→ DESCRIPTION OF THE TASK
Give back the data in full. Leave nothing out.

→ RECORDED INFORMATION
········

-- ==== Sys2Proof/Machine/Dispatch.lean ====
section
/-! DEFINITION. One arm for each command: its meaning, or its rejection by name. -/

namespace Sys2Proof.Machine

········

→ SOLUTION FOR THIS EXERCISE
-- ==== Sys2Proof/Machine/Dispatch.lean ====
section
/-! DEFINITION. One arm for each command: its meaning, or its rejection by name. -/

namespace Sys2Proof.Machine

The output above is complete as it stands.